Field-programmable gate arrays (FPGAs) are notorious for high power consumption. They are hard to power down in the same way as custom logic - so they have considerable static power consumption - and they use a lot more gates to achieve the same job with their greater flexibility.
However, a good proportion of an FPGA's power consumption is avoidable. A 2007 study carried out by researchers at the University of British Columbia and published in IEEE Transactions on VLSI Systems found that up to three quarters of the dynamic power consumption could be ascribed to glitches rather than actual functional state transitions for some types of circuit.
The heart of the problem lies with timing: early-arriving signals can drive outputs to the wrong state before the situation is 'corrected' by later signals and before the final state is ready for sampling at the next clock transition. When you consider the large die size of FPGAs relative to custom logic, it is not hard to see why delays can be so large between signals.

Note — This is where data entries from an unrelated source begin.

-- ==== Sys2Proof/Laws/Frame.lean ====
section
/-! SUPPORT. `Only` composes: it is reflexive and transitive, grows with its mask, and follows a record update, a fold and a
conditional. The files Laws/Frame….lean prove for every operation `f` a lemma `f_only`, which says what `f` changes, and, where
needed, `f_keep`, which adds `f` to a chain. Bit `i` of a mask is the part whose `Part.bit` is `i`. -/

namespace Sys2Proof.Machine

def sub (m n : Nat) : Bool := m ||| n == n
theorem sub_bit {m n i : Nat} (h : sub m n = true) (hb : m.testBit i = true) : n.testBit i = true := by
  have : m ||| n = n := by simpa [sub] using h
  rw [← this, Nat.testBit_or, hb]; rfl
theorem sub_trans {l m n : Nat} (h : sub l m = true) (k : sub m n = true) : sub l n = true := by
  have h1 : l ||| m = m := by simpa [sub] using h
  have h2 : m ||| n = n := by simpa [sub] using k
  have : l ||| n = n := by rw [← h2, ← Nat.or_assoc, h1]
  simp [sub, this]
theorem Only.refl {m : Nat} {a : State} : Only m a a where
  pending := rfl
  clk := rfl
  drawn := Nat.le_refl _
  bufs := fun h => h
  file := fun h => h
  cores := fun h => h
  out := .inr rfl
  draws := .inr rfl
  time := .inr rfl
  pwr := .inr rfl
  regs := .inr rfl
  dev := .inr rfl
  agentSeq := .inr rfl
  fn0 := .inr rfl
  fn1 := .inr rfl
  slices := .inr rfl
  tortin := .inr rfl
  tally := .inr rfl
  scorch := .inr rfl
  keys := .inr rfl
  seam := .inr rfl
  hamper := .inr rfl
  needle := .inr rfl
  links := .inr rfl
  press := .inr rfl
  mangle := .inr rfl
  rng := .inr rfl
  dma := .inr rfl
  thm := .inr rfl
  boot := .inr rfl
  lc := .inr rfl
  locked := .inr id
  fuses := .inr fun _ => id
  secMin := .inr (Nat.le_refl _)
  lcFuses := .inr fun _ _ => id
theorem Only.trans {m : Nat} {a b c : State} (h : Only m a b) (k : Only m b c) : Only m a c where
  pending := k.pending.trans h.pending
  clk := k.clk.trans h.clk
  drawn := Nat.le_trans h.drawn k.drawn
  bufs := fun x => k.bufs (h.bufs x)
  file := fun x => k.file (h.file x)
  cores := fun x => k.cores (h.cores x)
  out := h.out.elim .inl fun x => k.out.elim .inl fun y => .inr (y.trans x)
  draws := h.draws.elim .inl fun x => k.draws.elim .inl fun y => .inr (y.trans x)
  time := h.time.elim .inl fun x => k.time.elim .inl fun y => .inr (y.trans x)
  pwr := h.pwr.elim .inl fun x => k.pwr.elim .inl fun y => .inr (y.trans x)
  regs := h.regs.elim .inl fun x => k.regs.elim .inl fun y => .inr (y.trans x)
  dev := h.dev.elim .inl fun x => k.dev.elim .inl fun y => .inr (y.trans x)
  agentSeq := h.agentSeq.elim .inl fun x => k.agentSeq.elim .inl fun y => .inr (y.trans x)
  fn0 := h.fn0.elim .inl fun x => k.fn0.elim .inl fun y => .inr (y.trans x)
  fn1 := h.fn1.elim .inl fun x => k.fn1.elim .inl fun y => .inr (y.trans x)
  slices := h.slices.elim .inl fun x => k.slices.elim .inl fun y => .inr (y.trans x)
  tortin := h.tortin.elim .inl fun x => k.tortin.elim .inl fun y => .inr (y.trans x)
  tally := h.tally.elim .inl fun x => k.tally.elim .inl fun y => .inr (y.trans x)
  scorch := h.scorch.elim .inl fun x => k.scorch.elim .inl fun y => .inr (y.trans x)
  keys := h.keys.elim .inl fun x => k.keys.elim .inl fun y => .inr (y.trans x)
  seam := h.seam.elim .inl fun x => k.seam.elim .inl fun y => .inr (y.trans x)
  hamper := h.hamper.elim .inl fun x => k.hamper.elim .inl fun y => .inr (y.trans x)
  needle := h.needle.elim .inl fun x => k.needle.elim .inl fun y => .inr (y.trans x)
  links := h.links.elim .inl fun x => k.links.elim .inl fun y => .inr (y.trans x)
  press := h.press.elim .inl fun x => k.press.elim .inl fun y => .inr (y.trans x)
  mangle := h.mangle.elim .inl fun x => k.mangle.elim .inl fun y => .inr (y.trans x)
  rng := h.rng.elim .inl fun x => k.rng.elim .inl fun y => .inr (y.trans x)
  dma := h.dma.elim .inl fun x => k.dma.elim .inl fun y => .inr (y.trans x)
  thm := h.thm.elim .inl fun x => k.thm.elim .inl fun y => .inr (y.trans x)
  boot := h.boot.elim .inl fun x => k.boot.elim .inl fun y => .inr (y.trans x)
  lc := h.lc.elim .inl fun x => k.lc.elim .inl fun y => .inr (y.trans x)
  locked := h.locked.elim .inl fun x => k.locked.elim .inl fun y => .inr fun z => y (x z)
  fuses := h.fuses.elim .inl fun x => k.fuses.elim .inl fun y => .inr fun i z => y i (x i z)
  secMin := h.secMin.elim .inl fun x => k.secMin.elim .inl fun y => .inr (Nat.le_trans x y)
  lcFuses := h.lcFuses.elim .inl fun x => k.lcFuses.elim .inl fun y => .inr fun i j z => y i j (x i j z)
theorem Only.mono {m n : Nat} {a b : State} (hs : sub m n = true) (h : Only m a b) : Only n a b where
  pending := h.pending
  clk := h.clk
  drawn := h.drawn
  bufs := h.bufs
  file := h.file
  cores := h.cores
  out := h.out.imp (sub_bit hs) id
  draws := h.draws.imp (sub_bit hs) id
  time := h.time.imp (sub_bit hs) id
  pwr := h.pwr.imp (sub_bit hs) id
  regs := h.regs.imp (sub_bit hs) id
  dev := h.dev.imp (sub_bit hs) id
  agentSeq := h.agentSeq.imp (sub_bit hs) id
  fn0 := h.fn0.imp (sub_bit hs) id
  fn1 := h.fn1.imp (sub_bit hs) id
  slices := h.slices.imp (sub_bit hs) id
  tortin := h.tortin.imp (sub_bit hs) id
  tally := h.tally.imp (sub_bit hs) id
  scorch := h.scorch.imp (sub_bit hs) id
  keys := h.keys.imp (sub_bit hs) id
  seam := h.seam.imp (sub_bit hs) id
  hamper := h.hamper.imp (sub_bit hs) id
  needle := h.needle.imp (sub_bit hs) id
  links := h.links.imp (sub_bit hs) id
  press := h.press.imp (sub_bit hs) id
  mangle := h.mangle.imp (sub_bit hs) id
  rng := h.rng.imp (sub_bit hs) id
  dma := h.dma.imp (sub_bit hs) id
  thm := h.thm.imp (sub_bit hs) id
  boot := h.boot.imp (sub_bit hs) id
  lc := h.lc.imp (sub_bit hs) id
  locked := h.locked.imp (sub_bit hs) id
  fuses := h.fuses.imp (sub_bit hs) id
  secMin := h.secMin.imp (sub_bit hs) id
  lcFuses := h.lcFuses.imp (sub_bit hs) id
theorem Only.step {m n : Nat} {a b c : State} (k : Only m b c) (hs : sub m n = true) (h : Only n a b) : Only n a c :=
  h.trans (k.mono hs)
theorem memWf_nil : memWf [] = true := rfl
theorem Only.upd {m : Nat} {a b : State} {p : List Instr} {x0 : List Output} {x1 : Nat} {x2 : TimeState} {x3 : PwrState} {x4 : RegState} {x5 : DevState} {x6 : Tbl (BitVec 16)} {x7 : FnState} {x8 : FnState} {x9 : Tbl Slice} {x10 : TortinState} {x11 : TallyState} {x12 : ScorchState} {x13 : KeyState} {x14 : SeamState} {x15 : HamperState} {x16 : NeedleState} {x17 : LinkState} {x18 : PressState} {x19 : MangleState} {x20 : RngState} {x21 : DmaState} {x22 : ThmState} {x23 : BootState} {x24 : LcState}
    (pending_ : p = b.pending) (h : Only m a b) (clk_ : x2.clk = b.time.clk := by rfl)
    (drawn_ : b.draws ≤ x1 := by first | exact Nat.le_refl _ | exact Nat.le_succ _)
    (bufs_ : memWf b.hamper.data = true → memWf x15.data = true := by first | exact fun h => h | exact fun _ => memWf_nil | exact fun _ => by decide)
    (file_ : tblSorted b.regs.file = true → tblSorted x4.file = true := by first | exact fun h => h | exact tblSorted_keep | exact fun _ => by decide)
    (cores_ : tblSorted b.needle.cores = true → tblSorted x16.cores = true := by first | exact fun h => h | exact tblSorted_map | exact fun _ => by decide)
    (out_ : m.testBit 0 = true ∨ x0 = b.out := by first | exact Or.inl rfl | exact Or.inr rfl)
    (draws_ : m.testBit 1 = true ∨ x1 = b.draws := by first | exact Or.inl rfl | exact Or.inr rfl)
    (time_ : m.testBit 2 = true ∨ x2 = b.time := by first | exact Or.inl rfl | exact Or.inr rfl)
    (pwr_ : m.testBit 3 = true ∨ x3 = b.pwr := by first | exact Or.inl rfl | exact Or.inr rfl)
    (regs_ : m.testBit 4 = true ∨ x4 = b.regs := by first | exact Or.inl rfl | exact Or.inr rfl)
    (dev_ : m.testBit 5 = true ∨ x5 = b.dev := by first | exact Or.inl rfl | exact Or.inr rfl)
    (agentSeq_ : m.testBit 6 = true ∨ x6 = b.agentSeq := by first | exact Or.inl rfl | exact Or.inr rfl)
    (fn0_ : m.testBit 7 = true ∨ x7 = b.fn0 := by first | exact Or.inl rfl | exact Or.inr rfl)
    (fn1_ : m.testBit 8 = true ∨ x8 = b.fn1 := by first | exact Or.inl rfl | exact Or.inr rfl)
    (slices_ : m.testBit 9 = true ∨ x9 = b.slices := by first | exact Or.inl rfl | exact Or.inr rfl)
    (tortin_ : m.testBit 10 = true ∨ x10 = b.tortin := by first | exact Or.inl rfl | exact Or.inr rfl)
    (tally_ : m.testBit 11 = true ∨ x11 = b.tally := by first | exact Or.inl rfl | exact Or.inr rfl)
    (scorch_ : m.testBit 12 = true ∨ x12 = b.scorch := by first | exact Or.inl rfl | exact Or.inr rfl)
    (keys_ : m.testBit 13 = true ∨ x13 = b.keys := by first | exact Or.inl rfl | exact Or.inr rfl)
    (seam_ : m.testBit 14 = true ∨ x14 = b.seam := by first | exact Or.inl rfl | exact Or.inr rfl)
    (hamper_ : m.testBit 15 = true ∨ x15 = b.hamper := by first | exact Or.inl rfl | exact Or.inr rfl)
    (needle_ : m.testBit 16 = true ∨ x16 = b.needle := by first | exact Or.inl rfl | exact Or.inr rfl)
    (links_ : m.testBit 17 = true ∨ x17 = b.links := by first | exact Or.inl rfl | exact Or.inr rfl)
    (press_ : m.testBit 18 = true ∨ x18 = b.press := by first | exact Or.inl rfl | exact Or.inr rfl)
    (mangle_ : m.testBit 19 = true ∨ x19 = b.mangle := by first | exact Or.inl rfl | exact Or.inr rfl)
    (rng_ : m.testBit 20 = true ∨ x20 = b.rng := by first | exact Or.inl rfl | exact Or.inr rfl)
    (dma_ : m.testBit 21 = true ∨ x21 = b.dma := by first | exact Or.inl rfl | exact Or.inr rfl)
    (thm_ : m.testBit 22 = true ∨ x22 = b.thm := by first | exact Or.inl rfl | exact Or.inr rfl)
    (boot_ : m.testBit 23 = true ∨ x23 = b.boot := by first | exact Or.inl rfl | exact Or.inr rfl)
    (lc_ : m.testBit 24 = true ∨ x24 = b.lc := by first | exact Or.inl rfl | exact Or.inr rfl)
    (locked_ : m.testBit 25 = true ∨ (b.scorch.locked = true → x12.locked = true) := by first | exact Or.inr fun h => h | exact Or.inr fun _ => rfl | exact Or.inl rfl)
    (fuses_ : m.testBit 26 = true ∨ ∀ i, bitN b.scorch.disabled i = true → bitN x12.disabled i = true := by first | exact Or.inr fun _ h => h | exact Or.inl rfl)
    (secMin_ : m.testBit 27 = true ∨ b.boot.secMin ≤ x23.secMin := by first | exact Or.inr (Nat.le_refl _) | exact Or.inl rfl)
    (lcFuses_ : m.testBit 28 = true ∨ ∀ k i, bitN (b.lc.fuses.getD k 0) i = true → bitN (x24.fuses.getD k 0) i = true := by first | exact Or.inr fun _ _ h => h | exact Or.inl rfl) :
    Only m a ⟨p, x0, x1, x2, x3, x4, x5, x6, x7, x8, x9, x10, x11, x12, x13, x14, x15, x16, x17, x18, x19, x20, x21, x22, x23, x24⟩ :=
  h.trans ⟨pending_, clk_, drawn_, bufs_, file_, cores_, out_, draws_, time_, pwr_, regs_, dev_, agentSeq_, fn0_, fn1_, slices_, tortin_, tally_, scorch_, keys_, seam_, hamper_, needle_, links_, press_, mangle_, rng_, dma_, thm_, boot_, lc_, locked_, fuses_, secMin_, lcFuses_⟩
theorem Only.foldl {α : Type} {m : Nat} {a : State} {g : State → α → State} {l : List α} {s : State}
    (hg : ∀ s x, Only m s (g s x)) (h : Only m a s) : Only m a (l.foldl g s) := by
  induction l generalizing s with
  | nil => exact h
  | cons x t ih => exact ih (h.trans (hg s x))
theorem Only.foldl2 {α β : Type} {m : Nat} {a : State} {g : β × State → α → β × State} {l : List α} {s : β × State}
    (hg : ∀ s x, Only m s.2 (g s x).2) (h : Only m a s.2) : Only m a (l.foldl g s).2 := by
  induction l generalizing s with
  | nil => exact h
  | cons x t ih => exact ih (h.trans (hg s x))
theorem Only.ite {m : Nat} {a x y : State} {p : Prop} [Decidable p] (hx : p → Only m a x) (hy : ¬ p → Only m a y) :
    Only m a (if p then x else y) := by
  by_cases h : p
  · rw [if_pos h]; exact hx h
  · rw [if_neg h]; exact hy h
theorem bitN_testBit (n i : Nat) : bitN n i = n.testBit i := by
  rw [bitN, Nat.testBit_eq_decide_div_mod_eq]; by_cases h : n / 2 ^ i % 2 = 1 <;> simp [h]
theorem bitN_or {a m i : Nat} (h : bitN a i = true) : bitN (Nat.lor a m) i = true := by
  rw [bitN_testBit] at *
  exact (Nat.testBit_or a m i).trans (by rw [h]; rfl)
theorem bitN_add {d n i : Nat} (hn : bitN d n = false) (h : bitN d i = true) : bitN (d + 2 ^ n) i = true := by
  rw [bitN_testBit] at *
  rcases Nat.lt_trichotomy n i with hlt | rfl | hgt
  · obtain ⟨k, rfl⟩ := Nat.exists_eq_add_of_lt hlt
    have hq : (d + 2 ^ n) / 2 ^ (n + 1) = d / 2 ^ (n + 1) := by
      rw [Nat.pow_succ, ← Nat.div_div_eq_div_mul, ← Nat.div_div_eq_div_mul, Nat.add_div_right _ (Nat.two_pow_pos n)]
      rw [Nat.testBit_eq_decide_div_mod_eq] at hn
      have : d / 2 ^ n % 2 ≠ 1 := by simpa using hn
      omega
    have e : n + k + 1 = k + (n + 1) := by omega
    rw [e, ← Nat.testBit_div_two_pow] at h ⊢
    rw [hq]; exact h
  · simp [hn] at h
  · rw [Nat.add_comm, Nat.testBit_two_pow_add_gt hgt]; exact h
theorem fuse_setAt {l : List Nat} {k m j i : Nat} (h : bitN (l.getD j 0) i = true) :
    bitN ((setAt l k (Nat.lor (l.getD k 0) m)).getD j 0) i = true := by
  unfold setAt
  rw [List.getD_eq_getElem?_getD, List.getElem?_set]
  split
  · rename_i e
    subst e
    split
    · exact bitN_or (by rw [List.getD_eq_getElem?_getD] at *; exact h)
    · rename_i hk
      rw [List.getD_eq_getElem?_getD, List.getElem?_eq_none (by omega)] at h
      exact h
  · rw [← List.getD_eq_getElem?_getD]; exact h
def GOnly (m : Nat) (a : State) : GRes → Prop
  | .done t | .branch t _ | .stay t | .jump t | .halt t _ | .exc t _ _ => Only m a t
  | .wait => True
theorem GOnly.mono {m n : Nat} {a : State} {r : GRes} (hs : sub m n = true) (h : GOnly m a r) : GOnly n a r := by
  cases r <;> first | exact True.intro | exact Only.mono hs h
theorem GOnly.trans {m : Nat} {a b : State} {r : GRes} (h : Only m a b) (k : GOnly m b r) : GOnly m a r := by
  cases r <;> first | exact True.intro | exact Only.trans h k
theorem Only.ite2 {α : Type} {m : Nat} {a : State} {x y : α × State} {p : Prop} [Decidable p] (hx : p → Only m a x.2) (hy : ¬ p → Only m a y.2) :
    Only m a (if p then x else y).2 := by
  by_cases h : p
  · rw [if_pos h]; exact hx h
  · rw [if_neg h]; exact hy h
theorem GOnly.done {m : Nat} {a t : State} (h : Only m a t) : GOnly m a (.done t) := h
theorem GOnly.branch {m : Nat} {a t : State} {x : Nat} (h : Only m a t) : GOnly m a (.branch t x) := h
theorem GOnly.stay {m : Nat} {a t : State} (h : Only m a t) : GOnly m a (.stay t) := h
theorem GOnly.jump {m : Nat} {a t : State} (h : Only m a t) : GOnly m a (.jump t) := h
theorem GOnly.halt {m : Nat} {a t : State} {r : Nat} (h : Only m a t) : GOnly m a (.halt t r) := h
theorem GOnly.exc {m : Nat} {a t : State} {c : Nat} {x : Option Nat} (h : Only m a t) : GOnly m a (.exc t c x) := h
theorem GOnly.wait {m : Nat} {a : State} : GOnly m a .wait := True.intro
theorem GOnly.ite {m : Nat} {a : State} {x y : GRes} {p : Prop} [Decidable p] (hx : p → GOnly m a x) (hy : ¬ p → GOnly m a y) :
    GOnly m a (if p then x else y) := by
  by_cases h : p
  · rw [if_pos h]; exact hx h
  · rw [if_neg h]; exact hy h
structure OOnly (m : Nat) (a : State) (o : Host.Outcome State Fault Refusal) : Prop where
  out : ∀ t, o = .next t → Only m a t
theorem OOnly.fault {m : Nat} {a : State} {f : Fault} : OOnly m a (.fault f) := ⟨fun _ h => by cases h⟩
theorem OOnly.next {m : Nat} {a t : State} (h : Only m a t) : OOnly m a (.next t) := by
  exact ⟨fun u hu => by cases hu; exact h⟩
theorem OOnly.mono {m n : Nat} {a : State} {r : Host.Outcome State Fault Refusal} (hs : sub m n = true) (h : OOnly m a r) : OOnly n a r :=
  ⟨fun t ht => (h.out t ht).mono hs⟩
theorem OOnly.of {n : Nat} {a t : State} {o : Host.Outcome State Fault Refusal} (he : o = .next t) (h : OOnly n a o) : Only n a t := h.out t he
theorem OOnly.ite {m : Nat} {a : State} {x y : Host.Outcome State Fault Refusal} {p : Prop} [Decidable p] (hx : p → OOnly m a x) (hy : ¬ p → OOnly m a y) :
    OOnly m a (if p then x else y) := by
  by_cases h : p
  · rw [if_pos h]; exact hx h
  · rw [if_neg h]; exact hy h

end Sys2Proof.Machine
end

UBC's Julien Lamoureux and colleagues recommended the use of delay elements to align signals in time to reduce these glitch events.
At the International Symposium on Low Power Electronic Design earlier this year, Warren Shum and Jason Anderson of the University of Toronto proposed an alternative: making use of the don't care conditions used in logic synthesis to also filter out potential glitches:
"This process is performed after placement and routing, using timing simulation data to guide the algorithm...Since the placement and routing are maintained, this optimization has zero cost in terms of area and delay, and can be executed after timing closure is completed."
The alterations are made in the LUTs iteratively to create new truth tables that will reduce the number of glitch transitions during operation, borrowing some concepts from asynchronous design where glitches are considered actively dangerous rather than inconvenient. On benchmark circuits, the technique reduced glitch power by around 14 per cent on average and up to half in some cases.